The DiTME Project
Interdisciplinary research in music technology
3. Sound source separation
Sound source separation refers to the task of extracting individual sound sources from some number of mixtures of those sound sources. As an example, consider the task of listening in humans. We have two ears: this means that our auditory cortex receives two sound mixtures, one from each ear. Through complex neural processing, the brain is able to decompose these mixtures into perceptually separate auditory streams. A well-known phenomenon known as the ‘Cocktail Party Effect’ (cherry 1953) illustrates this process in action. In the presence of many speakers, humans exhibit the ability to tend to or focus on a single speaker despite the surrounding environmental noise. In the case of music audition we exhibit the ability to identify the pitch, timbre and temporal characteristics of individual sound sources within an ensemble music recording. This ability varies greatly from person to person and can be improved with practice but is present to some degree in most people. Even young children whilst singing along to a song on the radio are carrying out some form of sound source separation in order to discern which elements of the music correspond to a singing voice and which do not.
In engineering the same problem exists. A signal is observed which is known to be a mixture of several other signals. The goal is to separate this observed signal into the individual signals of which it is comprised. This is the goal of our research. In particular, our research is concerned with separating individual musical sound sources from ensemble music recordings for the purposes of audition, analysis, and transcription. Observing only the mixture (or mixtures) of these instruments, i.e. ‘the song’, we aim to recover each individual sound source present in the song. The applications of source separation include the following.

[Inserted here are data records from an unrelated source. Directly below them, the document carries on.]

theorem exec_effect {i : Instr} {s t : State} (h : exec i s = .next t) : TransactionEffect i s t := by
  cases i
  case rdCtrl | rdKey | rdDatain | rdDmaSrcCount | rdDmaDstCount | rdDmaCtrl | rdDmaStatus | rdResult =>
    cases h
    exact .drawn _ _
  case rdDmaSrcAddr | rdDmaDstAddr =>
    cases h
    exact .returned _
  case wrDataout | wrDmaStatus =>
    cases h
    exact .fault .writeReadOnly (by decide) (by decide)
  case wrDmaSrcAddr v | wrDmaDstAddr v =>
    simp only [exec, execWrDmaSrcAddr, execWrDmaDstAddr] at h
    repeat' split at h
    all_goals cases h
    · exact .fault .dmaMisaligned (by decide) (by decide)
    · exact .fault .dmaConfigWhileBusy (by decide) (by decide)
    · exact .described _ _ _ _
  case wrDmaSrcCount v | wrDmaDstCount v =>
    simp only [exec, execWrDmaSrcCount, execWrDmaDstCount] at h
    repeat' split at h
    all_goals cases h
    · exact .fault .reservedBits (by decide) (by decide)
    · exact .fault .dmaConfigWhileBusy (by decide) (by decide)
    · exact .described _ _ _ _
  case wrDmaCtrl v =>
    simp only [exec, execWrDmaCtrl] at h
    repeat' split at h
    all_goals cases h
    · exact .fault .reservedBits (by decide) (by decide)
    · exact .fault .dmaDisableWhileBusy (by decide) (by decide)
    · exact .enabled _ _
  case wrCtrl v =>
    by_cases hv : hasBitsFrom 2 v = true
    · rw [exec, execWrCtrl, if_pos hv] at h
      cases h
      exact .fault .reservedBits (by decide) (by decide)
    rw [exec] at h
    cases hs : s.st
    case idle | keyLoaded =>
      rw [execWrCtrl_configurable hv (by simp [hs])] at h
      cases h
      exact .directed _ (by simp [hs])
    case feeding | computing | streaming =>
      rw [execWrCtrl_busy hv (by simp [hs])] at h
      cases h
      exact .fault .ctrlWriteWhileBusy (by decide) (by decide)
    case finished =>
      rw [execWrCtrl_finished hv hs, State.endOperation] at h
      split at h <;> cases h
      · exact .fault .dmaNotDrained (by decide) (by decide)
      · exact .ended _ hs
  case wrCtrlStart v =>
    by_cases hv : hasBitsFrom 2 v = true
    · rw [exec, execWrCtrlStart, if_pos hv] at h
      cases h
      exact .fault .reservedBits (by decide) (by decide)
    rw [exec] at h
    cases hs : s.st
    case keyLoaded =>
      rw [execWrCtrlStart_keyLoaded hv hs] at h
      repeat' split at h
      all_goals cases h
      · exact .startRefused
      · exact .fault .dmaWrap (by decide) (by decide)
      · exact .started _ hs
    case idle | finished =>
      rw [execWrCtrlStart_notReady hv (by simp [hs])] at h
      cases h
      exact .fault .startNotReady (by decide) (by decide)
    case feeding | computing | streaming =>
      rw [execWrCtrlStart_busy hv (by simp [hs])] at h
      cases h
      exact .fault .ctrlWriteWhileBusy (by decide) (by decide)
  case wrKey n v =>
    by_cases hs : s.st = .idle ∨ s.st = .keyLoaded
    · rw [exec, execWrKey_accepted hs] at h
      cases h
      exact .keyed n v hs
    · rw [exec, execWrKey_refused hs] at h
      cases h
      exact .fault .keyWriteWhileBusy (by decide) (by decide)
  case wrDatain v =>
    by_cases hs : s.st = .keyLoaded ∨ s.st = .feeding
    · rw [exec, execWrDatain_accepted hs] at h
      cases h
      exact .fed v hs
    · rw [exec, execWrDatain_refused hs] at h
      cases h
      exact .fault .feedNotReady (by decide) (by decide)
  case rdDataout =>
    simp only [exec, execRdDataout] at h
    split at h <;> cases h
    · rename_i hs _ _
      exact .popped _ _ hs
    · exact .refusedRead rfl
  case rdLock =>
    simp only [exec, execRdLock] at h
    split at h <;> cases h
    · rename_i hl
      exact .busy hl
    · rename_i hl
      exact .granted rfl (by simpa using hl)
  case wrLock v =>
    simp only [exec, execWrLock] at h
    repeat' split at h
    all_goals cases h
    · exact .fault .reservedBits (by decide) (by decide)
    · rename_i hl
      exact .refused .releaseNotHeld (by decide) fun _ => ⟨rfl, by simpa using hl⟩
    · rename_i hl hr
      exact .released v rfl (by simpa using hl) hr
    · exact .fault .releaseMidOp (by decide) (by decide)
  case wrResult v =>
    simp only [exec, execWrResult] at h
    split at h <;> cases h
    · exact .fault .reservedBits (by decide) (by decide)
    · exact .cleared

/-! ### What a transaction records -/

/-- The two ways a transaction records a reason of its own; else it leaves the faults of its guard check. -/
theorem TransactionEffect.faults {i : Instr} {s t : State} (h : TransactionEffect i s t) :
    t.faults = checkedFaults i s ∨
    (∃ q, q ≠ .unguardedAccess ∧ (q = .releaseNotHeld → isLockWrite i = true ∧ s.lockHeld = false) ∧ t = (s.checked i).raise q) ∨
    (i = .rdDataout ∧ t = (s.checked i).refuseRead .dataoutNotReady) := by
  rw [← checked_faults]
  cases h with
  | refused q hq hfree => exact .inr <| .inl ⟨q, hq, hfree, rfl⟩
  | refusedRead hi => exact .inr <| .inr ⟨hi, rfl⟩
  | popped x rest _ => exact .inl (popResult_faults rest _)
  | returned | drawn | directed | ended | startRefused | started | keyed | fed | described | enabled | busy | granted | released
      | cleared => exact .inl rfl

/-- Of the reasons a guard check leaves, only UNGUARDED_ACCESS is new. -/
theorem has_of_checkedFaults {i : Instr} {s : State} {r : Fault} (h : (checkedFaults i s).has r = true) :
    s.faults.has r = true ∨ r = .unguardedAccess := by
  unfold checkedFaults State.guardFaults at h
  split at h
  · split at h
    · exact .inl h
    · simpa [or_comm] using h
  · exact .inl h

/-- A guard check that finds the lock held, or that the row does not have, records nothing. -/
theorem checkedFaults_eq {i : Instr} {s : State} (h : isGuarded i = false ∨ s.lockHeld = true) : checkedFaults i s = s.faults := by
  rcases h with h | h <;> simp [checkedFaults, State.guardFaults, h]

/-- A fault is the guard check's, with one reason added. -/
theorem checked_raise (i : Instr) (q : Fault) (s : State) :
    (s.checked i).raise q = { s with faults := (checkedFaults i s).add q } := by
  unfold State.checked checkedFaults
  split <;> rfl

/-- What holds of a fault set that gains the reason `r` and at most UNGUARDED_ACCESS besides. -/
theorem reasons_of_add {i : Instr} {s : State} {q r : Fault} (hr : r ≠ .unguardedAccess) (hs : s.faults.has r = false)
    (h : ((checkedFaults i s).add q).has r = true) :
    q = r ∧ ∀ p, ((checkedFaults i s).add q).has p = true → s.faults.has p = true ∨ p = .unguardedAccess ∨ p = r := by
  simp only [FaultSet.has_add, Bool.or_eq_true, decide_eq_true_eq] at h ⊢
  have hq : r = q := h.resolve_right fun hc => by
    rcases has_of_checkedFaults hc with h | h
    · simp [hs] at h
    · exact hr h
  refine ⟨hq.symm, fun p hp => ?_⟩
  rcases hp with hp | hp
  · exact .inr <| .inr (hp.trans hq.symm)
  · exact (has_of_checkedFaults hp).imp_right .inl

/-- Settles O18: a transaction that records a reason of its own does nothing else, or is a refused read of DATAOUT. -/
theorem faultingTransactionHasNoOtherEffect : Obligations.FaultingTransactionHasNoOtherEffect := by
  intro i s t r h hr hs ht
  rcases (exec_effect h).faults with hf | ⟨q, -, -, rfl⟩ | ⟨rfl, rfl⟩
  · rw [hf] at ht
    rcases has_of_checkedFaults ht with h | h
    · simp [hs] at h
    · exact absurd h hr
  · rw [checked_raise] at ht ⊢
    obtain ⟨rfl, hall⟩ := reasons_of_add hr hs ht
    exact ⟨.inl rfl, hall⟩
  · obtain ⟨rfl, hall⟩ := reasons_of_add (i := .rdDataout) hr hs ht
    exact ⟨.inr ⟨rfl, _, drawnRead_returnDrawn noReadMask 0 (s.guardCheck.raise .dataoutNotReady)⟩, hall⟩

/-! ### The guard check -/

/-- What an access with the lock free leaves, where one with the lock held leaves `t` (43 R301). -/
def State.unguarded (t : State) : State := { t with lockHeld := false, faults := t.faults.add .unguardedAccess }

/-- The second answer is the first one's, unguarded. -/
def ProceedsUnguarded (r r' : Result) : Prop := ∃ t, r = .next t ∧ r' = .next t.unguarded

theorem ProceedsUnguarded.next (t : State) : ProceedsUnguarded (.next t) (.next t.unguarded) := ⟨t, rfl, rfl⟩

theorem ProceedsUnguarded.ite {c : Prop} [Decidable c] {a b a' b' : Result} (ht : ProceedsUnguarded a a')
    (hf : ProceedsUnguarded b b') : ProceedsUnguarded (if c then a else b) (if c then a' else b') := by
  split
  · exact ht
  · exact hf

/-- The same, where the branch lies inside the answer. -/
theorem ProceedsUnguarded.next_ite {c : Prop} [Decidable c] {t u t' u' : State} (ht : ProceedsUnguarded (.next t) (.next t'))
    (hf : ProceedsUnguarded (.next u) (.next u')) : ProceedsUnguarded (.next (if c then t else u)) (.next (if c then t' else u')) := by
  split
  · exact ht
  · exact hf

theorem popResult_proceedsUnguarded (x : Word) (rest : List Word) (s : State) :
    ProceedsUnguarded (.next ((s.popResult rest).returnWord x)) (.next ((s.unguarded.popResult rest).returnWord x)) := by
  unfold State.popResult
  split <;> exact .next _

/-- No guarded row reads the lock but by its guard check. -/
theorem exec_proceedsUnguarded {i : Instr} (hi : isGuarded i = true) (s : State) :
    ProceedsUnguarded (exec i (s.setLock true)) (exec i (s.setLock false)) := by
  cases i
  case rdLock | wrLock | rdResult | wrResult => cases hi
  case rdCtrl | rdKey | rdDatain | rdDmaSrcAddr | rdDmaSrcCount | rdDmaDstAddr | rdDmaDstCount | rdDmaCtrl | rdDmaStatus | wrDataout
      | wrDmaStatus => exact .next _
  case wrDmaSrcAddr | wrDmaSrcCount | wrDmaDstAddr | wrDmaDstCount | wrDmaCtrl => exact .ite (.next _) (.ite (.next _) (.next _))
  case wrCtrl v =>
    refine .ite (.next _) ?_
    simp only [guardCheck_st, setLock_st]
    cases s.st
    case idle | keyLoaded | feeding | computing | streaming => exact .next _
    case finished => exact .next_ite (.next _) (.next _)
  case wrCtrlStart v =>
    refine .ite (.next _) ?_
    simp only [guardCheck_st, setLock_st]
    cases s.st
    case keyLoaded => exact .ite (.next _) (.ite (.next _) (.next _))
    case idle | feeding | computing | finished | streaming => exact .next _
  case wrKey n v =>
    simp only [exec, execWrKey, guardCheck_st, setLock_st]
    cases s.st <;> exact .next _
  case wrDatain v =>
    simp only [exec, execWrDatain, guardCheck_st, setLock_st]
    cases s.st <;> exact .next _
  case rdDataout =>
    simp only [exec, execRdDataout, guardCheck_st, guardCheck_stream, guardCheck_outBuf, setLock_st, setLock_stream, setLock_outBuf]
    split
    · exact popResult_proceedsUnguarded _ _ (s.setLock true).guardCheck
    · exact .next _

/-- Settles O37: the guarded rows by comparing the two runs, the others by what a transaction records. -/
theorem guardCheckRecordsAndProceeds : Obligations.GuardCheckRecordsAndProceeds := by
  refine ⟨fun i s hi hl => ?_, fun i s t hi h => ?_⟩
  · have hs : s.setLock false = s := by rw [← hl]; rfl
    have := exec_proceedsUnguarded hi s
    rwa [hs] at this
  · have hc : checkedFaults i s = s.faults := checkedFaults_eq hi
    rcases (exec_effect h).faults with hf | ⟨q, hq, -, rfl⟩ | ⟨rfl, rfl⟩
    · rw [hf, hc]
    · rw [checked_raise, hc]
      simp [hq.symm]
    · show (((s.checked .rdDataout).faults).add .dataoutNotReady).has _ = _
      rw [checked_faults, hc]
      simp

/-! ### The key and the direction (43 R342) -/

/-- FEEDING, COMPUTING or STREAMING. -/
def State.inOperation (s : State) : Prop := s.st = .feeding ∨ s.st = .computing ∨ s.st = .streaming

/-- The key and the direction are as before. -/
def SameCipher (s t : State) : Prop := t.key = s.key ∧ t.decrypt = s.decrypt

theorem SameBlock.sameCipher {s t : State} (h : SameBlock s t) : SameCipher s t := ⟨h.key, h.decrypt⟩

theorem SameCipher.trans {s t u : State} (h : SameCipher s t) (k : SameCipher t u) : SameCipher s u :=
  ⟨k.1.trans h.1, k.2.trans h.2⟩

- Music education: A common problem for amateur musicians is that of identifying exactly which instrument is playing which note or notes in polyphonic music. A sound source separation facility would allow the user to take a standard musical recording such as a song on a compact disc, and extract an individual instrument part.
- Music transcription: Transcription is the process of transforming some set of audio events into some form of notation. In the case of music, it involves creating a musical score from audio. This task is usually carried out by humans and is both expensive and laborious. Computerised music transcription tools do exist but are limited to monophonic transcription, and are not yet highly perfected. Sound source separation allows a polyphonic mixture to be decomposed into several monophonic mixtures thus allowing current transcription techniques to be applied.
- Audio analysis: In many real-world scenarios, audio recordings can often be corrupted by unwanted noise from sound sources which are proximal to the source of interest. Forensic audio analysis is one such example. Source separation can facilitate the isolation of particular sounds of interest within badly corrupted recordings.
- Remixing and up mixing: Multi-channel audio formats are becoming increasingly popular, such as the Dolby 5.1 and DTS surround sound formats which have become standards in the film industry and are gaining ground in the music industry too. Up mixing is the process of generating several reproduction channels out of only one or two mixtures. Old films and music, for which the multi-track recordings are unavailable, could be remastered for today’s modern formats.
3.1 Existing approaches
Currently, the most prevalent approaches to this problem fall into one of two categories, Independent Component Analysis (ICA) (seeHyvarinen 1999and Casey 2000), and Computational Auditory Scene Analysis (CASA) (see Rosenthal and Okuno 1998). ICA is a statistical source separation method which operates under the assumption that the latent sources have the property of mutual statistical independence and are non-gaussian. In addition to this, ICA assumes that there are at least as many observation mixtures as there are independent sources. Since we are concerned with musical recordings, we will have at most only two observation mixtures, the left and right channels. This makes pure ICA unsuitable for the problem where more than two sources exist. One solution to the degenerate case (where sources outnumber mixtures) is the DUET algorithm (Jourjine et al. 2000; Rickard et al. 2001). This approach assumes that latent sources are disjoint orthogonal in the time-frequency domain. This assumption holds true for speech signals but not for musical signals, since western classical music is based on harmony which implies a significant amount of time-frequency overlap. CASA methods on the other hand, attempt to decompose a sound mixture into auditory events which are then grouped according to perceptually motivated heuristics (Bregman 1990), such as common onset and offset of harmonically related components, or frequency and amplitude co-modulation of components.